День рождения сына! Наверху Джейсон пробудился ото сна и приветствовал окружающий мир оглушительным воплем. Не в его привычках было встречать утро тихим бормотанием или еле слышным поскуливанием, подобно детям их друзей, судя по словам родителей; он предпочитал здороваться с наступающим днем громким криком, где бурный восторг сочетался с укором. Выпустив, так сказать, на волю заглушенный сном пыл, накопившийся за ночь, Джейсон снова засыпал минут на пять прежде чем вторично, теперь уже окончательно, проснуться. На этот раз его вопли взывали о внимании: они тянулись до тех пор, пока кто-нибудь из родителей не появлялся наверху.

«Думаю, он утихомирится, когда достигнет половой зрелости, — не раз говорил Хомер, — и не узнает, на что нужна ночь и куда девать энергию».

— Отсрочка на пять минут, — сказал он в это утро, вытирая слезы Изабел.

Сегодня была очередь Хомера поднимать сына, но в честь его дня рождения родители оба отправились к нему в спальню. Изабел спустила ноги со своей стороны кровати, Хомер — со своей. Оба натянули джинсы, тенниски и туфли на резиновой подошве. Зазвонил телефон. Это была одна из ассистенток Изабел. Извинившись за ранний звонок, она попросила разрешения связаться с норвежским архитектором, который остановился на день в Лондоне, прервав свое кругосветное путешествие. Тревога Изабел улетучилась. Мир вернулся к нормальному состоянию. Надо было принимать решения, зарабатывать деньги, справляться с жизнью.

Хомер открыл дверь в спальню Джейсона. «Тра-та-та-та-та», — тарахтел Джейсон, направляя на родителей новый нарядный пистолет так, словно держал в руках автомат.

— Мне шесть, скоро будет семь, мне не надо сегодня идти в школу.

— Надо, надо, — сказали они. Джейсон вопил, орал и топал ногами. Родители урезонивали его, взывали к его рассудку, улещивали.
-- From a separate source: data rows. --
-- ==== Sys2Proof/Machine/PowerStates.lean ====
section
/-! DEFINITION. Clocks and block power states: the field clock, gating, entry into CHRYSALIS and DIAPAUSE, wakes and their
admission, the generator (R116, R385 to R404, R409, R414, R416 to R418, R541, R569). -/

namespace Sys2Proof.Machine

/-! ## The field clock (R387, R388, R403) -/

/-- Highest legal step not above a target, 200 MHz below 200 (R403). -/
def legalMhz (n : Nat) : Nat := if n < 200 then 200 else min 1150 (n / 25 * 25)

/-- Operating point of a frequency in mV (R388). -/
def operatingMv (mhz : Nat) : Nat := if mhz ≤ 400 then 550 else if mhz ≤ 700 then 600 else if mhz ≤ 900 then 650 else if mhz ≤ 1000 then 700 else 800

/-- The lowest of the limits, with its code: target, thermal, wake-admission trim, boost not granted; a trim shows its code also where
it equals another limit (R387, R403, R418). -/
def clockLimit (x : FieldCtl) : Nat × BitVec 3 :=
  let pick (a b : Nat × BitVec 3) : Nat × BitVec 3 := if b.1 < a.1 then b else a
  let t := (legalMhz x.clkTarget.toNat, (0 : BitVec 3))
  let a := pick t (legalMhz x.thermalMhz.toNat, 1)
  let b := match x.trimMhz with | some m => if m.toNat ≤ a.1 then (m.toNat, 2) else a | none => a
  if x.boostGrant then b else pick b (1000, 3)

/-- Set the generator (R388): a rise waits for the blocks' voltage where the rail stands below the new operating point; a
fall switches at once, and the rail falls after it, but not for a wake-admission trim (R409). -/
def setClock (x : FieldCtl) : FieldCtl :=
  let l := clockLimit x
  let f : BitVec 11 := BitVec.ofNat 11 l.1
  if f.toNat > x.mhz.toNat ∧ operatingMv l.1 > x.settingMv.toNat then
    { x with newMhz := some f, settingMv := BitVec.ofNat 10 (operatingMv l.1) }
  else
    { x with mhz := f, limit := l.2, newMhz := none
             settingMv := if x.trimMhz = none then BitVec.ofNat 10 (operatingMv l.1) else x.settingMv }

/-- Boost may be granted: the Express profile, peak credit left, and a tenth of the operating hours above those spent in boost (R7,
R325, R387, R425). -/
def State.mayBoost (s : State) : Bool :=
  s.dev.profile == 2 && decide (0 < s.power.credit) && decide (10 * s.wear.boostUs < s.wear.operatingUs)

/-- A new target or grant (R387). A grant that R425 does not allow is not taken (DEDUCED, log entry 152). -/
def writeClkTarget (f : Nat) (v : Word) (s : State) : State :=
  s.updField f (fun x => setClock { x with clkTarget := fieldAt v 0 11, boostGrant := bitAt v 16 && s.mayBoost })

def execFcClkTargetWrite (f : Fin 64) (v : Word) (s : State) : Out := .next (writeClkTarget f.val v s)

/-- VOLTAGE_REACHED: every block reports its voltage, and the generator switches. -/
def execVoltageReached (f : Fin 64) (s : State) : Out :=
  .next (s.updField f.val (fun x => match x.newMhz with
    | some m => { x with mhz := m, limit := (clockLimit x).2, newMhz := none }
    | none => x))

/-- DROWSE_CALIBRATION (R386). -/
def execDrowseCalibration (f : Fin 64) (s : State) : Out :=
  .next (s.updField f.val (fun x => { x with drowseCalibrations := x.drowseCalibrations + 1 }))

/-! ## Idle blocks (R116, R393, R394) -/

/-- A wait that counts as idle: an empty pigeonhole, a WAIT or a YIELD (R393). -/
def WaitKind.idle : WaitKind → Bool
  | .pigeonhole => true
  | .barrier => true
  | .userCard => true
  | .yield => true
  | .entry => true
  | .descriptors => true
  | .slotsIdle => true
  | _ => false

/-- Post engine of a tile idle. -/
def Tile.postIdle (x : Tile) : Bool := x.descq == [] && x.running == [] && x.served == [] && x.router.outbox == []

/-- A tile is idle: it waits so, or its sequencer is stopped, with nothing in flight (R393). -/
def Tile.idle (x : Tile) : Bool :=
  (x.wait.idle || x.seq == .halted || x.seq == .held) && x.blockEnds == [] && x.passes == [] && x.takes == [] && x.postIdle

def State.blockIdle (s : State) (b : Nat) : Bool := (blockTiles b).all (fun t => (s.tile t).idle)

/-- R116: every pigeonhole empty and every post engine idle. -/
def State.blockEmpty (s : State) (b : Nat) : Bool := (blockTiles b).all (fun t => (s.tile t).pigeonholes == [] && (s.tile t).postIdle)

/-- A sequencer held by a fault keeps its block out of CHRYSALIS (R394). -/
def State.faultHeld (s : State) (b : Nat) : Bool := (blockTiles b).any (fun t => (s.tile t).seq == .held && (s.tile t).heldWave == none)

/-- GATE_ENTRY; microcode that waited for it is loaded (R488). -/
def execGateEntry (b : Fin 1024) (s : State) : Out :=
  let x := s.block b.val
  if x.pstate = .active ∧ x.gateCycles ≠ 0 ∧ !x.wakeAsked ∧ s.blockIdle b.val then
    .next (s.updBlock b.val (fun x => { x with pstate := .gated, step := 0, microLoad := x.microLoad || x.microWait, microWait := false }))
  else .next s

/-- A GATED block that is not on its way down is ACTIVE again (R393). -/
def wakeGated (b : Nat) (s : State) : State :=
  let x := s.block b
  if x.pstate = .gated ∧ x.step = 0 ∧ !x.microLoad then s.putBlock b { x with pstate := .active, activeSince := s.dev.time, wakeAsked := false } else s

def execGatedWake (b : Fin 1024) (s : State) : Out := .next (wakeGated b.val s)

/-- The conditions of R394 and R414 for entry into CHRYSALIS. -/
def State.mayChrysalis (s : State) (b : Nat) : Bool :=
  let x := s.block b
  x.pstate == .gated && x.step == 0 && !x.wakeAsked && !x.tied && !x.feeding && s.blockEmpty b && !s.faultHeld b

/-- Start the shutdown at step 1 (R396). -/
def startShutdown (b : Nat) (into : PState) (s : State) : State := s.updBlock b (fun x => { x with step := 1, shutTo := into })

/-- CHRYSALIS_DELAY_EXPIRY: a delay of 0 disables it. -/
def execChrysalisDelayExpiry (b : Fin 1024) (s : State) : Out :=
  if (s.block b.val).delay ≠ 0 ∧ s.mayChrysalis b.val then .next (startShutdown b.val .chrysalis s) else .next s

/-- A shutdown is in progress. -/
def Block.closing (x : Block) : Bool := !x.ramping && x.step != 0 && (x.pstate == .gated || x.pstate == .chrysalis)

/-- CHRYSALIS_ENTRY: the next of the five steps (R396). -/
def execChrysalisEntry (b : Fin 1024) (s : State) : Out :=
  let x := s.block b.val
  if x.closing && decide (x.step < 5) then .next (s.putBlock b.val { x with step := x.step + 1 }) else .next s

/-- What DIAPAUSE leaves of a tile: its slab with the ownership table, and the powered router (R392, R399, R541). -/
def sleepTile (x : Tile) : Tile :=
  { slab := x.slab, owners := x.owners, shareScores := x.shareScores, router := x.router, scrubGroup := x.scrubGroup }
Хомер отводил Джейсона в школу по понедельникам и средам и забирал по вторникам и четвергам. Изабел отводила его по Вторникам и четвергам и забирала по понедельникам и средам. По пятницам родители вместе отводили его и вместе забирали. Такой распорядок вполне их устраивал.

В хорошую погоду Джейсон сидел за спиной Хомера на велосипеде. Сегодня был ясный день. Джейсон, все еще с пятнами от слез на щеках, обернулся, когда они отъезжали, и улыбнулся матери. Это была улыбка принца своему приближенному, бесконечно добрая, бесконечно снисходительная. Всепрощающая. Изабел стало ясно, что он с самого начала не собирался пропускать уроки.